#### Assigned task
Starting at the first line of the listing below and ending at the line with "(edgeSlots k s).2.stats", copy each line exactly.

#### Material to process
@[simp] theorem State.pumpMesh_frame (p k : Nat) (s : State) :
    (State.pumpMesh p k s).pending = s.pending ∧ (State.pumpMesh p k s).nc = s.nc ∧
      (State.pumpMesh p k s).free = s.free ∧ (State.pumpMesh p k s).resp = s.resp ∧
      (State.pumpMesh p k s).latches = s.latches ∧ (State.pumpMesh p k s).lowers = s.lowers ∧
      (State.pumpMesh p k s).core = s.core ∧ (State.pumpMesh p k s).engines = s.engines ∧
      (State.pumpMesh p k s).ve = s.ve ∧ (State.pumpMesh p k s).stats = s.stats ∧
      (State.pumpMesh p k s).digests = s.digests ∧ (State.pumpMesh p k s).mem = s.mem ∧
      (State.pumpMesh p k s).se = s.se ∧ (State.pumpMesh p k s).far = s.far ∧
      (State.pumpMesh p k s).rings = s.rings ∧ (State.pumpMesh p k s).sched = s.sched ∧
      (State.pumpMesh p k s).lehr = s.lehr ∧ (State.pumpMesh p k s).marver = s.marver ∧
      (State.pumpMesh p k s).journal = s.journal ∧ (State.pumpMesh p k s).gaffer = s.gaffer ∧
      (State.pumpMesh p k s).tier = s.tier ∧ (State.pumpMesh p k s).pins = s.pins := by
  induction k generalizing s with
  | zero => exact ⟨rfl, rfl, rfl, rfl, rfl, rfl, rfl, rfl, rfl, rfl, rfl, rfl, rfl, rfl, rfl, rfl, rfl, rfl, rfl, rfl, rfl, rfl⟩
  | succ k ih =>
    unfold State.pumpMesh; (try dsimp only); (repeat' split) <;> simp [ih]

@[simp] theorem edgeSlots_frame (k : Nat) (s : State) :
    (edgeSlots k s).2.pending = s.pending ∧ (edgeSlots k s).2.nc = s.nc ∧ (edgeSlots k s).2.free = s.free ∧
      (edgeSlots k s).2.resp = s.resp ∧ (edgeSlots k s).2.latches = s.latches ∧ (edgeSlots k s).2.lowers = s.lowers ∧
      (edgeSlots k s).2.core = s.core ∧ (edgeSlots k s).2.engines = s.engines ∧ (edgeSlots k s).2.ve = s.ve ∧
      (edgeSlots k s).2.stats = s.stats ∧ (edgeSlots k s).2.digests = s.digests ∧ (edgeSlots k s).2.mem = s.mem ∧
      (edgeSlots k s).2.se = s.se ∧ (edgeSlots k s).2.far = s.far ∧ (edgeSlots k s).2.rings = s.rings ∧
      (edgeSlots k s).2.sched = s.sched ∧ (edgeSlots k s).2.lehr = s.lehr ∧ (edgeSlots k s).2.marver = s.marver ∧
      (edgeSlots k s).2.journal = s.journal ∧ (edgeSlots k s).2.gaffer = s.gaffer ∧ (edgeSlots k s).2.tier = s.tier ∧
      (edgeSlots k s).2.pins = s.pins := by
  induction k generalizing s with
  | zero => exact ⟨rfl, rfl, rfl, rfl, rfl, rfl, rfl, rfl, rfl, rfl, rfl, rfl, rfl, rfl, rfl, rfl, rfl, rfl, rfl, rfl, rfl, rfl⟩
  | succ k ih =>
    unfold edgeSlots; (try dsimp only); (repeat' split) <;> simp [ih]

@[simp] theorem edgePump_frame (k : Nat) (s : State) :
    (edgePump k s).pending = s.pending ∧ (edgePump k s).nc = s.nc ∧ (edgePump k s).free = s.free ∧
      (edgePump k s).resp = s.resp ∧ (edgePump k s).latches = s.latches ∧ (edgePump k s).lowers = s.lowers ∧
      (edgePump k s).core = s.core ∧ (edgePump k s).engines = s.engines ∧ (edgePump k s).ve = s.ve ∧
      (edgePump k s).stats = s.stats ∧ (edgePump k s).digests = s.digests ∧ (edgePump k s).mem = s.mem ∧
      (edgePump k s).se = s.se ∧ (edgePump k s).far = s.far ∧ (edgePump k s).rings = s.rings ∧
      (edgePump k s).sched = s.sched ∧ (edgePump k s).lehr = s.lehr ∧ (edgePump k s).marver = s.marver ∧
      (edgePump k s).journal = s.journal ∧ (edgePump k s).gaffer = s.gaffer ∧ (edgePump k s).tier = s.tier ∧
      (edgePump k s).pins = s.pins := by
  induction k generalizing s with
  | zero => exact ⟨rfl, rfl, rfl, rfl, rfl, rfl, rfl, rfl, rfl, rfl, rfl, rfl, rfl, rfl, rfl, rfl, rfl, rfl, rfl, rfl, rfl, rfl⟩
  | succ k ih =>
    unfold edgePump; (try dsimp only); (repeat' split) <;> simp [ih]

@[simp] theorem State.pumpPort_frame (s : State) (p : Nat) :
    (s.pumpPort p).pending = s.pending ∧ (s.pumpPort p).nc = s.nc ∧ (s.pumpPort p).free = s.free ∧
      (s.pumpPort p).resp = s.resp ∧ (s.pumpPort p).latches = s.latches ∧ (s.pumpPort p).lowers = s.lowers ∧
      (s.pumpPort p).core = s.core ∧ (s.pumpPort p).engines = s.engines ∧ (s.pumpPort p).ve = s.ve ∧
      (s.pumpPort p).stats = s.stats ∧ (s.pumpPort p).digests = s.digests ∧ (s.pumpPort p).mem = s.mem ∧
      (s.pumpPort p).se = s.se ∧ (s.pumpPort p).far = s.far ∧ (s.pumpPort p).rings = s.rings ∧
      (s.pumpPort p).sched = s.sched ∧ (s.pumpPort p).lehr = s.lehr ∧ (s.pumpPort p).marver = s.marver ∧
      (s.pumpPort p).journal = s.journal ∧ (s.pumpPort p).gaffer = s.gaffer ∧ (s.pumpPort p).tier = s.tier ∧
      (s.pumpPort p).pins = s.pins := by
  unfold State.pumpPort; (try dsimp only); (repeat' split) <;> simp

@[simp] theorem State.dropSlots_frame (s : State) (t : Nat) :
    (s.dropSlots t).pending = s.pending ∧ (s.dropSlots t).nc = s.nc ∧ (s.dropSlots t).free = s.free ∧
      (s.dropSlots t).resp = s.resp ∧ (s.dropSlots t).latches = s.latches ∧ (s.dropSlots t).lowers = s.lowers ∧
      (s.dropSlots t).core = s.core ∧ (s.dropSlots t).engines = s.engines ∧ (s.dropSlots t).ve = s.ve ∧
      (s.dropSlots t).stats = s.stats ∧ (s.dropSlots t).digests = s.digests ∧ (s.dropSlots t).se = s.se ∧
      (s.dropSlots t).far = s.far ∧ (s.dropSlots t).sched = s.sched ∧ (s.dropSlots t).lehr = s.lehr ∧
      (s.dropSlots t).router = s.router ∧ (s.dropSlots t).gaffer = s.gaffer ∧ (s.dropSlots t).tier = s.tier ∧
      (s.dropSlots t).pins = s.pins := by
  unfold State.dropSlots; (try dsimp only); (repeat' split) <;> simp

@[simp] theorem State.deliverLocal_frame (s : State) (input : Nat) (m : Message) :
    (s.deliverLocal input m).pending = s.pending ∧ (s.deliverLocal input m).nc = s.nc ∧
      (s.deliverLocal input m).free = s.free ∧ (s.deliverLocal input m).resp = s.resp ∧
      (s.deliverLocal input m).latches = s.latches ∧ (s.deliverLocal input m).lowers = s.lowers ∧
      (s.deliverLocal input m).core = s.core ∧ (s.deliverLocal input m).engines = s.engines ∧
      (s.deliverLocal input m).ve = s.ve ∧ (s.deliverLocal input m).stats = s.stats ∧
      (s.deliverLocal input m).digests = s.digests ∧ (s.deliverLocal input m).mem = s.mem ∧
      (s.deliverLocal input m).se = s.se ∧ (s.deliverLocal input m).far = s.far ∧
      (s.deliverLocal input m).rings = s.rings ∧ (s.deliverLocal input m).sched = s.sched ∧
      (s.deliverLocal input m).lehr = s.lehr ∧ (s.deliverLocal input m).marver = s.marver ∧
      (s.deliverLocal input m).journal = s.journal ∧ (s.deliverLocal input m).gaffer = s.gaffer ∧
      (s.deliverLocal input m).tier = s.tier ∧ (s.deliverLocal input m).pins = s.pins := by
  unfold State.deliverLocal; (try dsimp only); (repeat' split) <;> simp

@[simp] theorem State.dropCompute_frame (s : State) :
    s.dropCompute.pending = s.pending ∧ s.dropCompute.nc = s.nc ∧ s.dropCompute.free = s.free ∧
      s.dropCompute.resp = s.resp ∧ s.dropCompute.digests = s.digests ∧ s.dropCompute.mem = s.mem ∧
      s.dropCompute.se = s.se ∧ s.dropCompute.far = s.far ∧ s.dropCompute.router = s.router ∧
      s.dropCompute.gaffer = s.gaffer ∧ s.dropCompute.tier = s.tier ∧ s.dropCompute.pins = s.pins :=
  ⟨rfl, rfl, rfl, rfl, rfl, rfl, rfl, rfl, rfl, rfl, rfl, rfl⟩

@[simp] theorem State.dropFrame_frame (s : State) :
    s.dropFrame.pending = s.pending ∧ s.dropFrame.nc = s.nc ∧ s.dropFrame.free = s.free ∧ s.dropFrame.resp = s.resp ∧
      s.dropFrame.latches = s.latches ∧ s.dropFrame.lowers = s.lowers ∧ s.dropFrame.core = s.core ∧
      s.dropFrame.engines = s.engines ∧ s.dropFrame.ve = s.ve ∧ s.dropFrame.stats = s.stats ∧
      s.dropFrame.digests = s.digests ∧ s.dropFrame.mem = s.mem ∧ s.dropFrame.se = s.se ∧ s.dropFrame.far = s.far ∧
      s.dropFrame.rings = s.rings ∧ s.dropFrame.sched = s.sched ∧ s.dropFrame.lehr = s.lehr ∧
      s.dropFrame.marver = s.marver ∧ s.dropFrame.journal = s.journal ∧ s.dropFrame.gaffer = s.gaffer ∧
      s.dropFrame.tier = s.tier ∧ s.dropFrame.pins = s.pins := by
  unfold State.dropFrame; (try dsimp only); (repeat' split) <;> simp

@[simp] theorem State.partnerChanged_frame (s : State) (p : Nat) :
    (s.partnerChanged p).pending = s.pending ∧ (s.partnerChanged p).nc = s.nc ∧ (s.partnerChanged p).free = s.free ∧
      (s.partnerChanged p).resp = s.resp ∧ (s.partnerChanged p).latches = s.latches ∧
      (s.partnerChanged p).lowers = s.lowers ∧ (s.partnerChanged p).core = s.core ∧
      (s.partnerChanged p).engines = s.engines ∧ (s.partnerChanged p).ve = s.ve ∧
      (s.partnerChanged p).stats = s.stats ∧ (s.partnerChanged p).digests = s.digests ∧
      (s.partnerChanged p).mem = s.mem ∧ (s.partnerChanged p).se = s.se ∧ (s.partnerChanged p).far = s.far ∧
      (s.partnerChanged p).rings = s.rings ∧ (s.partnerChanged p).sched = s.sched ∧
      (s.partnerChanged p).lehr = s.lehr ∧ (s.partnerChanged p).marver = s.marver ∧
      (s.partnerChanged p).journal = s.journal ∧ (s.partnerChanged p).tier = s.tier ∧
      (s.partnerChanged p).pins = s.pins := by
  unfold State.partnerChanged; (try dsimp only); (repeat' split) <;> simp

#### Final answer
@[simp] theorem State.pumpMesh_frame (p k : Nat) (s : State) :
    (State.pumpMesh p k s).pending = s.pending ∧ (State.pumpMesh p k s).nc = s.nc ∧
      (State.pumpMesh p k s).free = s.free ∧ (State.pumpMesh p k s).resp = s.resp ∧
      (State.pumpMesh p k s).latches = s.latches ∧ (State.pumpMesh p k s).lowers = s.lowers ∧
      (State.pumpMesh p k s).core = s.core ∧ (State.pumpMesh p k s).engines = s.engines ∧
      (State.pumpMesh p k s).ve = s.ve ∧ (State.pumpMesh p k s).stats = s.stats ∧
      (State.pumpMesh p k s).digests = s.digests ∧ (State.pumpMesh p k s).mem = s.mem ∧
      (State.pumpMesh p k s).se = s.se ∧ (State.pumpMesh p k s).far = s.far ∧
      (State.pumpMesh p k s).rings = s.rings ∧ (State.pumpMesh p k s).sched = s.sched ∧
      (State.pumpMesh p k s).lehr = s.lehr ∧ (State.pumpMesh p k s).marver = s.marver ∧
      (State.pumpMesh p k s).journal = s.journal ∧ (State.pumpMesh p k s).gaffer = s.gaffer ∧
      (State.pumpMesh p k s).tier = s.tier ∧ (State.pumpMesh p k s).pins = s.pins := by
  induction k generalizing s with
  | zero => exact ⟨rfl, rfl, rfl, rfl, rfl, rfl, rfl, rfl, rfl, rfl, rfl, rfl, rfl, rfl, rfl, rfl, rfl, rfl, rfl, rfl, rfl, rfl⟩
  | succ k ih =>
    unfold State.pumpMesh; (try dsimp only); (repeat' split) <;> simp [ih]

@[simp] theorem edgeSlots_frame (k : Nat) (s : State) :
    (edgeSlots k s).2.pending = s.pending ∧ (edgeSlots k s).2.nc = s.nc ∧ (edgeSlots k s).2.free = s.free ∧
      (edgeSlots k s).2.resp = s.resp ∧ (edgeSlots k s).2.latches = s.latches ∧ (edgeSlots k s).2.lowers = s.lowers ∧
      (edgeSlots k s).2.core = s.core ∧ (edgeSlots k s).2.engines = s.engines ∧ (edgeSlots k s).2.ve = s.ve ∧
      (edgeSlots k s).2.stats = s.stats ∧ (edgeSlots k s).2.digests = s.digests ∧ (edgeSlots k s).2.mem = s.mem ∧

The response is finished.